I always give a "Hello, how are you this morning/afternoon" and usually I'll get an answer. However, there are a few who will look at me and tell me to mind my own business.

Whenever I go to Southern part of Ohio, though everyone is friendly. Probably because the only people I really see down there I know, or they are amish.
 
I think its the times we live in. Stories like what happened to the victims of Gary Hilton, and the increase of population, you just don't know who that person is coming the other way on that trail. As for big cities, I've found that in New York city and Washinton D.C. people are just as polite as anywhere else, once you're off the street. It's like in the safty of a resturaunt or such is one thing, out on the street is another.

I know I'm a little leary of someone I see on a hiking trail in the woods. I watch them approach carefully, and if its a lone male, I tend to be between yellow and red alert. But in the city, while I watch who's close proximity to me, I'm not as quick to go on alert on a city street as a secluded spot in the woods. Call it herd mentality, but in general, most people will feel safer in the middle of Times Square than a patch of woods out someplace with some lone guy and a pit bull coming towards them. I know I've seen a big difference in how people react to me when I have Karen with me, or I'm alone. The presence of a woman makes you seem less of a threat.
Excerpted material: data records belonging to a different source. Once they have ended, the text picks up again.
-- ==== Sys2Proof/Machine/State.lean ====
section
/-! DEFINITION. The machine's state (spec/10_state.md), the reasons a step stops, and the state after reset
(R38). -/

namespace Sys2Proof.Machine

/-- The memory `M` (spec/20_memory.md R50): its cells as (address, byte) pairs, addresses strictly rising and
below 65536, no entry equal to what an unlisted address reads as (`Memory.wf`). -/
abbrev Memory := List Host.Cell

/-- The run state (R34). Only `running` admits a CPU step or a PPU tick; the others are final. -/
inductive RunState where
  | running
  | halted (addr : Addr)                       -- the halt opcode was fetched at `addr` (R190)
  | unsupported (op : Byte) (addr : Addr)      -- the opcode `op` fetched at `addr` is not admitted (R191)
  | budgetExhausted                            -- the driving loop's step budget is used up (R254)
  deriving DecidableEq, Repr

/-- Everything the spec gives the CORE (INVENTORY.md, State). -/
structure State where
  a : Byte                -- A, accumulator (R21)
  x : Byte                -- X, index register (R22)
  y : Byte                -- Y, index register (R23)
  sp : Byte               -- SP, stack pointer (R24)
  p : Byte                -- P, status byte (R26)
  pc : Addr               -- PC, address of the next opcode byte (R25)
  mem : Memory            -- M (R50)
  ppuStatus : Byte        -- PPUSTATUS (R35, R36); bit 7 is VBL
  cycle : Counter         -- PPU.cycle, 9 bits (R35, R211, R219)
  scanline : Counter      -- PPU.scanline, 9 bits (R35, R212, R219)
  runState : RunState     -- R34
  steps : Nat             -- completed CPU steps since reset (R34, R254)
  stepBudget : Nat        -- STEP_BUDGET, a parameter of the run (R6, R254)
  ticksDue : Nat          -- the model's own: PPU ticks that come before the next CPU step (R216, assumption 2)
  deriving DecidableEq, Repr

/-- Why a step has no next state. Each is raised by `stepWith` alone, in a state whose run state is already
final: the spec enables no step and no tick there (R34, R201, R205). Safe: the machine is stuck, as the spec
says (assumption 5). -/
inductive Fault where
  /-- The run ended at the halt opcode at `addr` (R190). Raised by `stepWith`; safe. -/
  | halted (addr : Addr)
  /-- The run ended at the unsupported opcode `op` at `addr` (R191). Raised by `stepWith`; safe. -/
  | unsupportedOpcode (op : Byte) (addr : Addr)
  /-- The run ended by the step budget (R254). Raised by `stepWith`; safe. -/
  | budgetExhausted
  deriving DecidableEq, Repr

/-- Why the model gives an instruction no meaning. -/
inductive Refusal where
  /-- An arm of `exec` that has no meaning yet. No arm raises it now; it would be safe. -/
  | notModelled (mnemonic : String)
  deriving DecidableEq, Repr

/-- What a step or a meaning answers. -/
abbrev Result := Host.Outcome State Fault Refusal

/-- The machine right after reset (R38, R250, R251) with nothing loaded: PC is the vector's value over a memory
that lists nothing (assumptions 1, 4); `stepBudget` and `ticksDue` are free values (assumptions 2, 3). -/
def State.reset : State where
  a := 0x00
  x := 0x00
  y := 0x00
  sp := Config.spReset
  p := Config.pReset
  pc := Config.unwrittenByte ++ Config.unwrittenByte
  mem := []
  ppuStatus := Config.ppuStatusReset
  cycle := 0
  scanline := 0
  runState := .running
  steps := 0
  stepBudget := Config.stepBudget
  ticksDue := Config.ticksAfterStep 0

end Sys2Proof.Machine
end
I think people are more aware of crime in the boonies than they were in years past because of media reporting.

And then, theres always those re-runs of Deliverence.:D
 
Thinking about it, there's a lot of honor in everyone just minding their own business and not reading too much into anyone's particular actions.

But a lot of times, it's culture and local mores. Here in the big city, I make no real effort to acknowledge any particular stranger in the street. If I make eye contact, I'll smile, maybe say "Hi", but that's about it. Most folks are out and about on task. Go walk up in the local trails and parks, and the tone is more friendly, folks tend to exchange a courteous word or two. If someone doesn't, I don't pay any particular mind.

One thing that amuses me in to some parts of the country is how slow folks do things. Here in the big city, a transaction tends to be business only, maybe nice banter if the situation allows. Some places, folks seem to move slowly, are willing to strike up a conversation, chew the cud for awhile, and the locals waiting in line don't seem to mind, or even join in. In the big city, that would be considered rude.

And it doesn't always follow reputation. I've been in some backwater places where folks were rather chilly in reception. And I've always pleasantly reminded how friendly folks in NYC are. Go figure.
 
<chiming in... while at the same time totally ignoring Pit's question>




:p

Silly Cannuk.... sigh.

I tend to say good morning to most of the people I see on the street around my home, but I tend to keep to myself when in the much bigger town I work in. Funny, but remembering when I did work in the city, I learned to ignore the people that said Hi or Good morning or whatever, because 8 out of 10 times it turned out to be someone pan handling for spare change.... or a knife welding crazy cunnuk from the great white northern ontario, I could never tell them apart. :D
 
I think a little understanding of the envoirments might help. I grew up in NYC and am now living in Atlanta. I have traveled to about 25 countries in the world and worked for two years in both Hong Kong and London.

Generally, the less densely populated an area the more courteous or friendly the people. This makes sense doesn't it? People in less dense areas have a history of needing the help of others to survive - think of the American west as the US expanded. Also, it can be lonely alone so people want to meet others.

In cities and more dense areas, people rely upon the infrastructure of government and stores. The population tends to be more transient with different ethnic group and their customs. Finally, in really crowed areas it is respectful to respect other's "space". It is difficult to get away from people so you don't intrude upon them.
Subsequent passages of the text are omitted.